American actress, writer, and YouTube personality

Jessica Lauren McCabe (born 5 November 1982) is an American actress, writer, and YouTube personality. She is best known as the host for the YouTube channel How to ADHD as well as for roles in several independent films and television shows including the show American Dreams and the short film Lure.

== Early life ==
McCabe was born in in Los Angeles, California. She was diagnosed with ADHD at age 12. Shortly after, she began taking medication, including Ritalin, and seeing a psychiatrist. McCabe struggled to complete community college and dropped out at age 21.

== Career ==

=== Film, media and television ===
McCabe's on-screen career began as a guest star on the 2003 series of Dragnet. She followed this up with roles in several independent films including Scorched before landing the role of Becky O'Connor in American Dreams. She followed this up with a recurring role on the NBC drama Windfall.

She next appeared as "Courtney" in the independent short film Lure, which played at the Tribeca Film Festival as well as the London Film Festival and garnered her a win for best actress at the New York Indie Film Fest.

Additional roles include the TNT television series Dark Blue as well as another role in Monk. She made her screenwriting debut in the live action 3D short film, Happy Ending, in which she also stars.

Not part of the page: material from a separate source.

-- ==== Sys2Proof/Machine/Dispatch.lean ====
section
/-! DEFINITION. The dispatch of a command to its meaning: one arm per constructor of Instr. -/

namespace Sys2Proof.Machine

In 2022, she collaborated with neuropsychologist and ADHD expert Russell Barkley to produce an ADHD certification course.

=== YouTube ===
In January 2016, she started her YouTube channel How to ADHD. The channel is dedicated to all topics regarding attention deficit hyperactivity disorder including tips on how to take advantage of the neurodivergent brain type as well as reviews on products such as fidget toys and journals. As of February 2022, the channel has over one million subscribers with its accompanying Patreon gaining over $15,700 a month. Her TEDx talk, which she gave in 2017 has over 6 million views as of July 2024.

McCabe provides content regarding the various ways ADHD can be treated, and how those with the condition can live fulfilling lives. Videos featured on the channel cover a wide variety of topics pertaining to living with ADHD.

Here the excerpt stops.